*** Begin section ***
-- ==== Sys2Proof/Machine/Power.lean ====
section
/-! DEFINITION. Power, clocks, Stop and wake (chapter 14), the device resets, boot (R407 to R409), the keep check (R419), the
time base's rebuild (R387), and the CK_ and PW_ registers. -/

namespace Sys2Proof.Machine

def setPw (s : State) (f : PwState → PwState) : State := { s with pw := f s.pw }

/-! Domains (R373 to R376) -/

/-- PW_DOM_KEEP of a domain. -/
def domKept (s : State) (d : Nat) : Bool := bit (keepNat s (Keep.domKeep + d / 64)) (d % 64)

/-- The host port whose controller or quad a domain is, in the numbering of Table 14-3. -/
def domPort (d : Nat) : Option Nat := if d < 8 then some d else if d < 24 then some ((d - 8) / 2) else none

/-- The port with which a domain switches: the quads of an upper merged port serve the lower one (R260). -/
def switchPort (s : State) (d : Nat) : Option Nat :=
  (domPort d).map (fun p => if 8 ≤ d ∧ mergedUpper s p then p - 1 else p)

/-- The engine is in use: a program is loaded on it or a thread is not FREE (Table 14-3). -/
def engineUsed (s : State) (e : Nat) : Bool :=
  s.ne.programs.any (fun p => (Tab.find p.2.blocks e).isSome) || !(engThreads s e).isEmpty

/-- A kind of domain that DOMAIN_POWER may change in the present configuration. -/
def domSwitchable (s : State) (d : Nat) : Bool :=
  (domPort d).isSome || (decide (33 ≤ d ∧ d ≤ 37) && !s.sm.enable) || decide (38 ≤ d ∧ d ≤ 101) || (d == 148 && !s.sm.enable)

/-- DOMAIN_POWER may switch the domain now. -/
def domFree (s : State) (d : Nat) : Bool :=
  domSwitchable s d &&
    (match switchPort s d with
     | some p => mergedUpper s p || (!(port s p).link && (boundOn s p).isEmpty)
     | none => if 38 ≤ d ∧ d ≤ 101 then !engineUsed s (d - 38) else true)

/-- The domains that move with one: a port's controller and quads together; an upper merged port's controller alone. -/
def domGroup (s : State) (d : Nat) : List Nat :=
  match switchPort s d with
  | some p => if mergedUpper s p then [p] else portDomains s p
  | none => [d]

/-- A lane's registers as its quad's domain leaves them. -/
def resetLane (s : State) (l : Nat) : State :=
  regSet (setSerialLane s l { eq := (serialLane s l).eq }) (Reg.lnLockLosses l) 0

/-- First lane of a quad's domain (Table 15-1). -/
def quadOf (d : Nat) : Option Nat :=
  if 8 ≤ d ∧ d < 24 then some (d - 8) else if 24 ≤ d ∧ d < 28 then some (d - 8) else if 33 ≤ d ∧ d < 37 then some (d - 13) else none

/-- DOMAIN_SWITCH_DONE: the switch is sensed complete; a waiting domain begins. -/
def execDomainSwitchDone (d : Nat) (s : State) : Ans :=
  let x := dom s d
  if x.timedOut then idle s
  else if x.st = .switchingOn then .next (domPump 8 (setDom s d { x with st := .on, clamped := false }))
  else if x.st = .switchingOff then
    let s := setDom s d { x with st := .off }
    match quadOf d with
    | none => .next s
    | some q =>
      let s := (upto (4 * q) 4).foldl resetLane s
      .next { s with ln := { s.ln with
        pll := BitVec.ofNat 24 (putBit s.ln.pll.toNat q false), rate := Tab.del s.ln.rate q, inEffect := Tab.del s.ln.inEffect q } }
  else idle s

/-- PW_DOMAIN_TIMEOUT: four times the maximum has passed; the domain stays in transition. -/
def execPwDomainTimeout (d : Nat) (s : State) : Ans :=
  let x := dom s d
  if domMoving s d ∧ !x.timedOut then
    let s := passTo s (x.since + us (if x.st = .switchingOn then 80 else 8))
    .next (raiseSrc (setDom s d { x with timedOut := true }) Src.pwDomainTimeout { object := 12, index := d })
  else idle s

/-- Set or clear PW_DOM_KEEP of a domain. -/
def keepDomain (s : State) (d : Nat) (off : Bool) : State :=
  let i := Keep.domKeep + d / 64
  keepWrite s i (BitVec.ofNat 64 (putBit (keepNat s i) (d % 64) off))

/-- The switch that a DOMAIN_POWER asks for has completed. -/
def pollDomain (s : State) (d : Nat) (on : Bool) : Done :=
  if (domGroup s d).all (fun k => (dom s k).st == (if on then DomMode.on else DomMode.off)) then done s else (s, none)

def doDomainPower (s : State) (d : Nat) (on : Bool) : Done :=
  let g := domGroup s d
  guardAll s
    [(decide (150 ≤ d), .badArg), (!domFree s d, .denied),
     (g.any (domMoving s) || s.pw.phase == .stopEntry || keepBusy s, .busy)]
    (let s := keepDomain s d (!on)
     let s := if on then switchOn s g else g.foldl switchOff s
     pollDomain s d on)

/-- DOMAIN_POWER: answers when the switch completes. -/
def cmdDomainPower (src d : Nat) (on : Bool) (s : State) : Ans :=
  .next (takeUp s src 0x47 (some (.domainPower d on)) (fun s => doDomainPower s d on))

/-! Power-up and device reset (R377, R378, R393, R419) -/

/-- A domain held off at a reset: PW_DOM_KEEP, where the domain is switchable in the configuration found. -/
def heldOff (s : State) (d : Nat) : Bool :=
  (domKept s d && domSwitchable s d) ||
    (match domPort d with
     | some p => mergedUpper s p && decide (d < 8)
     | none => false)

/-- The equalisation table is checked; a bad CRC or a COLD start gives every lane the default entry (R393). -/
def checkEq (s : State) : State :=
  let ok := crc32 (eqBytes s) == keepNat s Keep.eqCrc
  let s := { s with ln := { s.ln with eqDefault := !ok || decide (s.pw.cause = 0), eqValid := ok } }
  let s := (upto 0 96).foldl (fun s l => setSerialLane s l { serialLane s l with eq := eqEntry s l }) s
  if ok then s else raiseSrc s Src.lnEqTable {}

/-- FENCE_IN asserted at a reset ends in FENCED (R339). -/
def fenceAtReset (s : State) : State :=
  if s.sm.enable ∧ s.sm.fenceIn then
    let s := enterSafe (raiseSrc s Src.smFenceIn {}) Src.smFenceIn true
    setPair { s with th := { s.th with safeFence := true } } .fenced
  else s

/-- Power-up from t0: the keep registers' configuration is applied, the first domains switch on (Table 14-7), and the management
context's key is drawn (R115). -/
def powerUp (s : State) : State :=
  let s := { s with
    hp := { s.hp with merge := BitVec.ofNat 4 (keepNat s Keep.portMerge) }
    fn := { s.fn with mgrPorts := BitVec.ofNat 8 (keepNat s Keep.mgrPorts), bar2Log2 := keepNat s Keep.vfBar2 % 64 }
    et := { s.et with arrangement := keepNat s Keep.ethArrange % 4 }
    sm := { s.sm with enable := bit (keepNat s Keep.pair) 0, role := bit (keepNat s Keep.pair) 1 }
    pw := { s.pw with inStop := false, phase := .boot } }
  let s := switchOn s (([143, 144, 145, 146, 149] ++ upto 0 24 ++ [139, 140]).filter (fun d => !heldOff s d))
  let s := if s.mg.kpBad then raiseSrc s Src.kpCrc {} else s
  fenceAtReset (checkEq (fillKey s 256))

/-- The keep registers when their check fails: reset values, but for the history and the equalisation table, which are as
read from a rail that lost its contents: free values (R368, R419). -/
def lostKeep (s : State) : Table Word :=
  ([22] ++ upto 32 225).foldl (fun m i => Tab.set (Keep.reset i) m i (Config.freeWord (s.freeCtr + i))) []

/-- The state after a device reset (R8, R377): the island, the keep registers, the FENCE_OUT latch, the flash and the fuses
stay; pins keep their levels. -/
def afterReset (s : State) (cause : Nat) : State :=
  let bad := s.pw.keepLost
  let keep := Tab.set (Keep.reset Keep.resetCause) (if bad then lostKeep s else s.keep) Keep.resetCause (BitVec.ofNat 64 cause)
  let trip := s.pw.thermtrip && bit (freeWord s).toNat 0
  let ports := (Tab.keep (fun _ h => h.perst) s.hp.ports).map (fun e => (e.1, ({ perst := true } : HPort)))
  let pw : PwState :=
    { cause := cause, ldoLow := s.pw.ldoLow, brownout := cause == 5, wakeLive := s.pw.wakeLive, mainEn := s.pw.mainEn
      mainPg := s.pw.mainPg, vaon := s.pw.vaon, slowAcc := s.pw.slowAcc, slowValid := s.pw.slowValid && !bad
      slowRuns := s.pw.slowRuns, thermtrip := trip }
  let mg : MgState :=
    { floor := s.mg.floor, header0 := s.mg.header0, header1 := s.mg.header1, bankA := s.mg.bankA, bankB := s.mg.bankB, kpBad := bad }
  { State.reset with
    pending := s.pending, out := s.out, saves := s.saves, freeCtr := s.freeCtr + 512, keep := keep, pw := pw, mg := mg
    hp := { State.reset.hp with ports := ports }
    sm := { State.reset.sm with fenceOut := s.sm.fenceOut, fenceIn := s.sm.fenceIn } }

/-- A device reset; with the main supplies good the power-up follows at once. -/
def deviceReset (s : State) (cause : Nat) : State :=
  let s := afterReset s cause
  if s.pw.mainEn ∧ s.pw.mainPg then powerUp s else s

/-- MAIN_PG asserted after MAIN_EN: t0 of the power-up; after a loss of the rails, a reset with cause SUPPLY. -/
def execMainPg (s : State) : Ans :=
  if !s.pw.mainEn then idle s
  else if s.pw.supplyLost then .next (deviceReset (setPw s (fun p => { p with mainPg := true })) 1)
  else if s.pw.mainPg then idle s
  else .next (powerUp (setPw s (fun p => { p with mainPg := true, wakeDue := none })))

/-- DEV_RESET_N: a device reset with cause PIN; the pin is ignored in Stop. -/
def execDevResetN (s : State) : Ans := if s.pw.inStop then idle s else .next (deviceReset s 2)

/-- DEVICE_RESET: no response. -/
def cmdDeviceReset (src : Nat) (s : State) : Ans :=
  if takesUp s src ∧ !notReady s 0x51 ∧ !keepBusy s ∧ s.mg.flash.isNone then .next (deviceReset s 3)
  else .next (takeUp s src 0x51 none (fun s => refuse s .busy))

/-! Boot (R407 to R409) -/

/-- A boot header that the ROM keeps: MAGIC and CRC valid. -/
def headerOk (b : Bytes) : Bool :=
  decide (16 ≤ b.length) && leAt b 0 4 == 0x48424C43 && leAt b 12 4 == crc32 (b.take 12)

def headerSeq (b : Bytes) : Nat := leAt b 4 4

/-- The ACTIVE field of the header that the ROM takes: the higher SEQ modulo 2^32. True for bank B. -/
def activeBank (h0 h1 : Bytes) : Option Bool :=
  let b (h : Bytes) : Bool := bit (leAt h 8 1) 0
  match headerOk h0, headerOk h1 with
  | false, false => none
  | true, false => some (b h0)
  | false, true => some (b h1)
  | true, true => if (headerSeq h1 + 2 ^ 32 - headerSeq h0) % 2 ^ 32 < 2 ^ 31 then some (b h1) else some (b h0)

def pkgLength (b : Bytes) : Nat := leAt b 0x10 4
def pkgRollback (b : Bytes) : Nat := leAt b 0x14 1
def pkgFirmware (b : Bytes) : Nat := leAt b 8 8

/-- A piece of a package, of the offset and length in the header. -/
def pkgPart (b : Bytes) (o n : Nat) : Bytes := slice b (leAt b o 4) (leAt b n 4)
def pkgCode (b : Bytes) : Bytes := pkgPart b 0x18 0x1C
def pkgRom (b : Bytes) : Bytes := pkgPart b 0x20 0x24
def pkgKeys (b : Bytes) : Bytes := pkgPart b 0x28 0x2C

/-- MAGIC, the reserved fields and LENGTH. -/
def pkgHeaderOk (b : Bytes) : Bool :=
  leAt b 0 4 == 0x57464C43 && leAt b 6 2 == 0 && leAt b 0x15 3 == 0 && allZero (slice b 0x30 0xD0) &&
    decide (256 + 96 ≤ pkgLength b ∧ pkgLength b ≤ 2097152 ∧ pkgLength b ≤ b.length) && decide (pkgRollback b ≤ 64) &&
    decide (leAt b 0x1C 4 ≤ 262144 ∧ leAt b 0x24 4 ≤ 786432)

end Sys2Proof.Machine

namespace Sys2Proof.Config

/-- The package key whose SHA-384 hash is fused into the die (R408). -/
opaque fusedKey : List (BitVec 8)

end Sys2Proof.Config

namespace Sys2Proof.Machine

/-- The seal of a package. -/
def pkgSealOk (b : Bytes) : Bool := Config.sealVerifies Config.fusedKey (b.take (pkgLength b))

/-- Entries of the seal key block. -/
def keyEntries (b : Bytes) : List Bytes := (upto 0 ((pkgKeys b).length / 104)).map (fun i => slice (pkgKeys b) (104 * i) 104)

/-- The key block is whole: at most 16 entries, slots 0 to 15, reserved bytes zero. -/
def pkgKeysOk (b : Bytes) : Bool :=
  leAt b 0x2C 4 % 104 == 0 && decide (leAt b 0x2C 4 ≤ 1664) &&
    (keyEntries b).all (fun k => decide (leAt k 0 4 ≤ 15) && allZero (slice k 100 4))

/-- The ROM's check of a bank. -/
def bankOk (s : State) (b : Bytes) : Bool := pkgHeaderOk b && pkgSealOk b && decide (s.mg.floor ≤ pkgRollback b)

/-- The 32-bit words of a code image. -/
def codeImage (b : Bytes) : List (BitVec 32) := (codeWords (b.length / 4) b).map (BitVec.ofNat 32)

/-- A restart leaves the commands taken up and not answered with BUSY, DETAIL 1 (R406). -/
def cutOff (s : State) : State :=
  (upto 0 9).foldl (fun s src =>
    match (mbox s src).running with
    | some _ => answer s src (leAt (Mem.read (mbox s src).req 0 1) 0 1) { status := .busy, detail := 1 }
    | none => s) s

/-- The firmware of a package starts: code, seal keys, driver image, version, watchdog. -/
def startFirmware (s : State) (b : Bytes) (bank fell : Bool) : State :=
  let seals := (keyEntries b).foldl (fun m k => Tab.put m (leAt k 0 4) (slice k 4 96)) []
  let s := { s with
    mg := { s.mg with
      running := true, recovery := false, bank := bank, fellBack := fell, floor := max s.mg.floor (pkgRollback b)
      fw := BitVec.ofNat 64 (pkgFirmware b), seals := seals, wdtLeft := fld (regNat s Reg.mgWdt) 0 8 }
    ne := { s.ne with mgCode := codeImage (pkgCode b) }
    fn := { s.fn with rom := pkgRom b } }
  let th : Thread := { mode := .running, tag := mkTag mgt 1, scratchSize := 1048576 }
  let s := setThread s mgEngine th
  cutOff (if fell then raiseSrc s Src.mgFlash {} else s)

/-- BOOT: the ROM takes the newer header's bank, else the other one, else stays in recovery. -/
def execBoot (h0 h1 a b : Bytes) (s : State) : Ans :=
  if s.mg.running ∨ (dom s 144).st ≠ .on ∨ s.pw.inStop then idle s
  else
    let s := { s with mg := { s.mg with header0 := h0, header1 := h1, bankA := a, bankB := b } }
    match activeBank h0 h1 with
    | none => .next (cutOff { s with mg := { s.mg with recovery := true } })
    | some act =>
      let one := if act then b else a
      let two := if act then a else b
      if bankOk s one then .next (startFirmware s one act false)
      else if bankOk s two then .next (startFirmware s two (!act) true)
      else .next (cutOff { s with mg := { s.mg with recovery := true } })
*** End section ***
*** Begin section ***
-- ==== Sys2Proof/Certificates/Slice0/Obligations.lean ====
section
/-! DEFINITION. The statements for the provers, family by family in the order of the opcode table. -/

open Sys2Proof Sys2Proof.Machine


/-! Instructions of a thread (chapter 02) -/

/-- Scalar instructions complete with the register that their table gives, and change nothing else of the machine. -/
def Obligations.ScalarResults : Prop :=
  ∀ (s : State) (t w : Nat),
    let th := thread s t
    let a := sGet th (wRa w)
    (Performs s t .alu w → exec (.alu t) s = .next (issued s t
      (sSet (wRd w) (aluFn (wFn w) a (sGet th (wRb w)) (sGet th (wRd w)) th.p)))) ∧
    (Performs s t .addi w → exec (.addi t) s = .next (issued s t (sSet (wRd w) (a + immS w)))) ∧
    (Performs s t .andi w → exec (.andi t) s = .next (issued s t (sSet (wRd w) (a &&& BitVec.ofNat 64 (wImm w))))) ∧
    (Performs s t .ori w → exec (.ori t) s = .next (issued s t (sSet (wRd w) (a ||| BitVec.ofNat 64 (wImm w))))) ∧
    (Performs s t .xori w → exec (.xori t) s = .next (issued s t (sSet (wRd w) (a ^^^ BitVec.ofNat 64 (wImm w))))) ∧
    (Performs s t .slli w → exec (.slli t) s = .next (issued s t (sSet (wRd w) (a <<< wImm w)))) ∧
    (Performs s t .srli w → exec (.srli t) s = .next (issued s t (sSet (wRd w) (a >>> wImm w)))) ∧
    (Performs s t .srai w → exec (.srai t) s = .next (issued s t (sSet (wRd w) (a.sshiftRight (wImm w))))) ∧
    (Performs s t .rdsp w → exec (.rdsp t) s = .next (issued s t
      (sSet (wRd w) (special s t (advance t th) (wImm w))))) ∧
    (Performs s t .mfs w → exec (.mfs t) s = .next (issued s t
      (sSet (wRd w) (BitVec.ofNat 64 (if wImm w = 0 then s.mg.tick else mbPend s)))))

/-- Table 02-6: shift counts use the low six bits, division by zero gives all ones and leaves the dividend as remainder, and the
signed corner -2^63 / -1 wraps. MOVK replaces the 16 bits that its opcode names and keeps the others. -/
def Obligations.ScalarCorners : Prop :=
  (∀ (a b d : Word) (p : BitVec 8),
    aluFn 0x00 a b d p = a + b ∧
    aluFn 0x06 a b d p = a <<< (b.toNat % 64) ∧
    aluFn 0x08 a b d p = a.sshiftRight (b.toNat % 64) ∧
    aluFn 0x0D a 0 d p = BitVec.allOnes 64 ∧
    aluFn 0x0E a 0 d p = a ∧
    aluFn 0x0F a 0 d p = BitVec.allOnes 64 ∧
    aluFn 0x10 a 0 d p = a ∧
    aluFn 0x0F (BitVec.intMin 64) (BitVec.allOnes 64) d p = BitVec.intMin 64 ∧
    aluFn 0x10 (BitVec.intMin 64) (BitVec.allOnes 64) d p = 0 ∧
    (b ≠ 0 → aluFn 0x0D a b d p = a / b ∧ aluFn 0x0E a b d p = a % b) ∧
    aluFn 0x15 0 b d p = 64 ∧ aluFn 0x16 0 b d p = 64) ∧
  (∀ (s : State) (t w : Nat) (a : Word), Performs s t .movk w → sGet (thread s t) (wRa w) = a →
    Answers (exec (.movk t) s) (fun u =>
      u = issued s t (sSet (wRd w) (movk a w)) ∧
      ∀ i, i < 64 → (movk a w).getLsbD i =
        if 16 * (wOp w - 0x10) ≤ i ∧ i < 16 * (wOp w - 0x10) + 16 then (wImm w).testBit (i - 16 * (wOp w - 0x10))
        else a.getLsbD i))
*** End section ***
What is needed:
The required output is the stretch of entries above from the line containing "def bankOk (s" through the line containing "s.mg with header0", reproduced exactly.

Result:
def bankOk (s : State) (b : Bytes) : Bool := pkgHeaderOk b && pkgSealOk b && decide (s.mg.floor ≤ pkgRollback b)

/-- The 32-bit words of a code image. -/
def codeImage (b : Bytes) : List (BitVec 32) := (codeWords (b.length / 4) b).map (BitVec.ofNat 32)

/-- A restart leaves the commands taken up and not answered with BUSY, DETAIL 1 (R406). -/
def cutOff (s : State) : State :=
  (upto 0 9).foldl (fun s src =>
    match (mbox s src).running with
    | some _ => answer s src (leAt (Mem.read (mbox s src).req 0 1) 0 1) { status := .busy, detail := 1 }
    | none => s) s

/-- The firmware of a package starts: code, seal keys, driver image, version, watchdog. -/
def startFirmware (s : State) (b : Bytes) (bank fell : Bool) : State :=
  let seals := (keyEntries b).foldl (fun m k => Tab.put m (leAt k 0 4) (slice k 4 96)) []
  let s := { s with
    mg := { s.mg with
      running := true, recovery := false, bank := bank, fellBack := fell, floor := max s.mg.floor (pkgRollback b)
      fw := BitVec.ofNat 64 (pkgFirmware b), seals := seals, wdtLeft := fld (regNat s Reg.mgWdt) 0 8 }
    ne := { s.ne with mgCode := codeImage (pkgCode b) }
    fn := { s.fn with rom := pkgRom b } }
  let th : Thread := { mode := .running, tag := mkTag mgt 1, scratchSize := 1048576 }
  let s := setThread s mgEngine th
  cutOff (if fell then raiseSrc s Src.mgFlash {} else s)

/-- BOOT: the ROM takes the newer header's bank, else the other one, else stays in recovery. -/
def execBoot (h0 h1 a b : Bytes) (s : State) : Ans :=
  if s.mg.running ∨ (dom s 144).st ≠ .on ∨ s.pw.inStop then idle s
  else
    let s := { s with mg := { s.mg with header0 := h0, header1 := h1, bankA := a, bankB := b } }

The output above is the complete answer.